- **What you should do**
Look down the entries below and report how many lines hold the string "copyMarked"; write nothing else.

[Stored data entries]
↓↓↓
-- ==== Sys2Proof/Machine/Tack.lean ====
section
/-! DEFINITION. The tack store (chapter 05): its bytes, profile copies and their checks, expansion, the image
that a commit builds, write jobs, the counter ring, and the selection of profiles. -/

namespace Sys2Proof.Machine

/-! ## Bytes -/

/-- An erased byte. -/
def tackDflt (_ : Nat) : Byte := 0xFF

/-- `n` stored bytes from offset `o`. -/
def tackBytes (o n : Nat) (s : State) : List Byte := Memory.readBytes tackDflt s.tack.mem o n

/-- A little-endian number of `n` stored bytes. -/
def tackLe (o n : Nat) (s : State) : Nat := Memory.readLe tackDflt s.tack.mem o n

/-- The pages from offset `o` on, `n` bytes, are erased and the bytes `bs` programmed from `o`. -/
def tackWrite (o n : Nat) (bs : List Byte) (s : State) : State :=
  { s with tack := { s.tack with mem := Memory.writeBytes tackDflt (Memory.clear s.tack.mem o n) o bs } }

/-- The byte at offset `o` as a window read shows it (R96, R97): the key slot pages read 0, the identity bytes
are the device's own. -/
def tackShown (o : Nat) (s : State) : Byte :=
  if 0x1C000 ≤ o ∧ o < 0x1C800 then 0
  else if 0x1C800 ≤ o ∧ o < 0x1C808 then s.tack.uid.getD (o - 0x1C800) 0
  else if 0x1C808 ≤ o ∧ o < 0x1D000 then Config.trimByte o
  else if 0x1D000 ≤ o then 0xFF
  else Memory.read tackDflt s.tack.mem o

/-! ## Copies (R99 to R101) -/

/-- Where a copy begins: areas 0 to 3 with two copies each, 4 the fallback (Table 05-1). -/
def copyBase (area copy : Nat) : Nat := if area = 4 then 0x18000 else 0x6000 * area + 0x3000 * copy

/-- The size of a copy's area in the store. -/
def copySize (area : Nat) : Nat := if area = 4 then 0x2000 else 0x3000

/-- The limit of the section data (R100). -/
def sectLimit (area : Nat) : Nat := if area = 4 then 7680 else 11776

/-- The AREA byte of a header. -/
def areaCode (area : Nat) : Nat := if area = 4 then 0x0F else area

/-- A copy is marked (R101). -/
def copyMarked (area copy : Nat) (s : State) : Bool :=
  let b := copyBase area copy
  tackLe b 4 s == 0x4B434154 && tackLe (b + 4) 2 s == 1 && tackLe (b + 6) 1 s == areaCode area
    && tackLe (b + 0x1F8) 4 s == 0x3C5AA5C3 && tackLe (b + 0x1FC) 4 s + tackLe (b + 8) 4 s == 0xFFFFFFFF

/-- GEN of a copy. -/
def copyGen (area copy : Nat) (s : State) : Nat := tackLe (copyBase area copy + 8) 4 s

/-- The active copy of an area (R101). -/
def activeCopy (area : Nat) (s : State) : Option Nat :=
  let m0 := copyMarked area 0 s
  let m1 := area != 4 && copyMarked area 1 s
  if m0 && m1 then some (if copyGen area 0 s < copyGen area 1 s then 1 else 0)
  else if m0 then some 0
  else if m1 then some 1
  else none

/-- A section of a profile: the target address and its bytes. -/
structure Section where
  addr : Nat
  bytes : List Byte

/-- The sections of section data, `none` where one breaks R100. Bytes after the end section are ignored. -/
def parseSections : Nat → List Byte → Option (List Section)
  | 0, _ => none
  | fuel + 1, d =>
    let addr := leValue (d.take 4)
    let len := leValue ((d.drop 4).take 2)
    if d.length < 8 ∨ d.getD 7 0 ≠ 0 then none
    else if d.getD 6 0 = 0 then (if addr = 0 ∧ len = 0 then some [] else none)
    else if addr % 2 ≠ 0 ∨ len % 2 ≠ 0 ∨ len < 2 ∨ 4096 < len ∨ inProfileRange addr len = false then none
    else if d.getD 6 0 = 1 then
      let pad := (len + 7) / 8 * 8
      if d.length < 8 + pad ∨ ((d.drop (8 + len)).take (pad - len)).any (fun b => b != 0) = true then none
      else (parseSections fuel (d.drop (8 + pad))).map (fun ss => ⟨addr, (d.drop 8).take len⟩ :: ss)
    else if d.getD 6 0 = 2 then
      if d.length < 16 then none
      else (parseSections fuel (d.drop 16)).map (fun ss =>
        ⟨addr, (List.replicate (len / 2) ((d.drop 8).take 2)).flatten⟩ :: ss)
    else none

/-- The writable bits of a section's word at `a` enter a configuration memory. -/
def loadWord (m : Mem) (a v : Nat) : Mem := Memory.writeBytes cfgDflt m a (leBytes 2 (Nat.land v (wordSpec a).mask))

/-- The words of a section with their addresses. -/
def Section.cells (x : Section) : List (Nat × Nat) :=
  (List.range (x.bytes.length / 2)).map (fun i => (x.addr + 2 * i, leValue ((x.bytes.drop (2 * i)).take 2)))

/-- Sections written in the order stored over the reset values (R102). -/
def expandSections (ss : List Section) : Mem :=
  ss.foldl (fun m x => x.cells.foldl (fun m c => loadWord m c.1 c.2) m) []

/-- A word of script memory holds no encoding that Table 09-1 calls reserved: OP 0xF, or an SRC of GET above 1. Script memory
is no register, so a host write of one is taken, and the endpoint then fails its validation (R196; log entry 92). -/
def scriptWordOk (a v : Nat) : Bool :=
  !(decide (0x14000 ≤ a) && decide (a < 0x15000) && a % 4 == 2)
    || (field v 12 4 != 15 && (field v 12 4 != 11 || decide (field v 8 4 ≤ 1)))

/-- No word of a section sets an rsv bit or gives a field a reserved encoding (R101), with the other words as the
whole expansion leaves them. -/
def sectionOk (m : Mem) (x : Section) : Bool :=
  x.cells.all (fun c =>
    let w := wordSpec c.1
    Nat.land c.2 (0xFFFF - Nat.lor w.mask w.other) == 0 && scriptWordOk c.1 c.2
      && w.rules.all (fun r => r.ok (cfgWord m) (Nat.land c.2 w.mask) (field c.2 r.lo r.len)))

/-- Every byte is 0. -/
def allZero (bs : List Byte) : Bool := bs.all (fun b => b == 0)

/-- The header fields of an image keep their ranges (R101, Table 05-2). -/
def headerOk (h : List Byte) : Bool :=
  let at2 := fun (o : Nat) => leValue ((h.drop o).take 2)
  decide (25 ≤ at2 0x10) && decide (at2 0x12 < 256) && decide ((h.getD 0x18 0).toNat ≤ 7) && h.getD 7 0 == 0
    && allZero ((h.drop 0x0E).take 2) && allZero ((h.drop 0x19).take 7) && allZero ((h.drop 0x30).take 448)
    && allZero ((h.drop 0x1F4).take 4)

/-- A profile that has passed its check: its header and its sections. -/
structure Profile where
  header : List Byte
  sections : List Section

/-- The check of an image (R101): CRC, sections, header fields and field values. -/
def checkImage (area : Nat) (img : List Byte) : Option Profile :=
  let h := img.take 0x200
  let n := leValue ((h.drop 0x0C).take 2)
  let d := (img.drop 0x200).take n
  if n % 8 ≠ 0 ∨ sectLimit area < n ∨ (crc32 (h.take 0x1F0 ++ d)).toNat ≠ leValue ((h.drop 0x1F0).take 4)
      ∨ headerOk h = false then none
  else
    match parseSections (n / 8 + 1) d with
    | none => none
    | some ss => if ss.all (sectionOk (expandSections ss)) then some ⟨h, ss⟩ else none

/-- The active copy of an area and its bytes. -/
def activeImage (area : Nat) (s : State) : Option (Nat × List Byte) :=
  (activeCopy area s).map (fun c => (c, tackBytes (copyBase area c) (copySize area) s))

/-- The profile of an area, and PROF_SEL.WHY where it is invalid: 1 no marked copy, 2 a failed check (R101). -/
def checkArea (area : Nat) (s : State) : Except (BitVec 2) Profile :=
  match activeImage area s with
  | none => .error 1
  | some p => match checkImage area p.2 with
    | none => .error 2
    | some f => .ok f

/-! ## What a change of mode or configuration does to the units -/

/-- An I port that newly works counts its bus as busy until BIDLE has passed (R337), a SENT input that newly decodes
starts afresh (R353), and a port that no longer works lets its select go. -/
def settlePorts (old s : State) : State :=
  (List.range 4).foldl (fun s p =>
    let s1 := if iWorks p s && !iWorks p old then modIPort p (fun x => { x with idle := true }) s else s
    let s2 := if tWorks p s1 && !tWorks p old then
        modTPort p (fun x => { x with
          calibrated := false, synced := false, prev := none, next := none, stage := .search, slow := [], silent := false }) s1
      else s1
    if sWorks p old && !sWorks p s2 then releaseSelect p s2 else s2) (loadTargets s)

/-- A step `f` that may change which units work, with what follows from it. -/
def adapting (f : State → State) (s : State) : State := settleCans (settlePins s (settlePorts s (purgeHeld (f s))))

/-- The epoch being staged is to commit as a first one: every slot without a sample of it takes the first-commit
content (R232). -/
def refreshStaging (s : State) : State :=
  if stagingBank s = 0 ∨ stagedIx s = none then { s with snap := { s.snap with first := true } }
  else
    let s1 := { s with snap := { s.snap with first := true } }
    if s1.snap.fill then s1
    else
      let slots := (List.range 256).map (fun n =>
        let x := slotOf (stagingBank s1) n s1
        if x.qual.getLsbD 0 then x else firstSlot n x s1)
      modBank (stagingBank s1) (fun k => { k with slots := slots }) s1

/-- SSTAT of every select of the S ports is cleared (R329). -/
def clearSelects (s : State) : State :=
  (List.range 4).foldl (fun s p =>
    (List.range (if p = 0 then 4 else 8)).foldl (fun s i => setStatWord (0x2848 + 0x400 * p + 16 * i) 0 s) s) s

/-- The header fields of a profile enter their registers (R102, R155). -/
def loadHeader (h : List Byte) (s : State) : State :=
  let at2 := fun (o : Nat) => BitVec.ofNat 16 (leValue ((h.drop o).take 2))
  { s with
    time := { s.time with period := at2 0x10, guard := h.getD 0x12 0 }
    snap := { s.snap with ageLimit := at2 0x14 }
    attn := { s.attn with mask := at2 0x16 }
    power := { s.power with walkEps := BitVec.ofNat 3 (h.getD 0x18 0).toNat } }

/-- The user configuration is valid: faults 0x10 and 0x14 end (Table 17-1). -/
def userOk (s : State) : State := endFault 0x14 (endFault 0x10 { s with tack := { s.tack with usrOk := true } })



/-! ## The image of a commit (R109) -/

/-- The address of the block after `a`, within a range that ends at `e`. -/
def blockKept (m : Mem) (a : Nat) : Bool := m.any (fun c => decide (a ≤ c.1) && decide (c.1 < a + 64))

/-- The runs of kept blocks of a range, each of at most 64 blocks: start and number. -/
def blockRuns (m : Mem) (a : Nat) : Nat → Option (Nat × Nat) → List (Nat × Nat)
  | 0, acc => acc.toList
  | n + 1, acc =>
    if blockKept m a then
      match acc with
      | some r => if r.2 = 64 then r :: blockRuns m (a + 64) n (some (a, 1)) else blockRuns m (a + 64) n (some (r.1, r.2 + 1))
      | none => blockRuns m (a + 64) n (some (a, 1))
    else acc.toList ++ blockRuns m (a + 64) n none

/-- One data section. -/
def dataSection (m : Mem) (r : Nat × Nat) : List Byte :=
  leBytes 4 r.1 ++ leBytes 2 (64 * r.2) ++ [1, 0] ++ Memory.readBytes cfgDflt m r.1 (64 * r.2)

/-- The section data of a configuration (R109). -/
def sectionData (m : Mem) : List Byte :=
  profileRanges.flatMap (fun r => (blockRuns m r.1 (r.2 / 64) none).flatMap (dataSection m)) ++ List.replicate 8 0

/-- The image of a commit: header bytes 0x000 to 0x1F7, the marker, and the section data (R99, R110). -/
def commitImage (area gen : Nat) (tag : List Byte) (s : State) : List Byte :=
  let d := sectionData s.cfg.user
  let h := leBytes 4 0x4B434154 ++ leBytes 2 1 ++ [BitVec.ofNat 8 (areaCode area), 0] ++ leBytes 4 gen
    ++ leBytes 2 d.length ++ [0, 0] ++ leBytes 2 s.time.period.toNat ++ [s.time.guard, 0]
    ++ leBytes 2 s.snap.ageLimit.toNat ++ leBytes 2 s.attn.mask.toNat
    ++ [BitVec.ofNat 8 s.power.walkEps.toNat, 0, 0, 0, 0, 0, 0, 0] ++ padTo 16 (tag.take 16) ++ List.replicate 448 0
  h ++ leBytes 4 (crc32 (h ++ d)).toNat ++ [0, 0, 0, 0] ++ leBytes 4 0x3C5AA5C3 ++ leBytes 4 (0xFFFFFFFF - gen) ++ d

/-- MARKED, ACT1 and FB_LOCK follow the store (Table 05-4). -/
def scanCopies (s : State) : State :=
  let marks := (List.range 4).map (fun a => (bit (activeCopy a s).isSome, a))
  let ones := (List.range 4).map (fun a => (bit (activeCopy a s == some 1), a))
  { s with tack := { s.tack with
    marked := BitVec.ofNat 4 (packWord marks).toNat
    act1 := BitVec.ofNat 4 (packWord ones).toNat
    fbLock := tackLe 0x181F8 8 s != 0xFFFFFFFFFFFFFFFF } }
↑↑↑
- **Exercise result**
3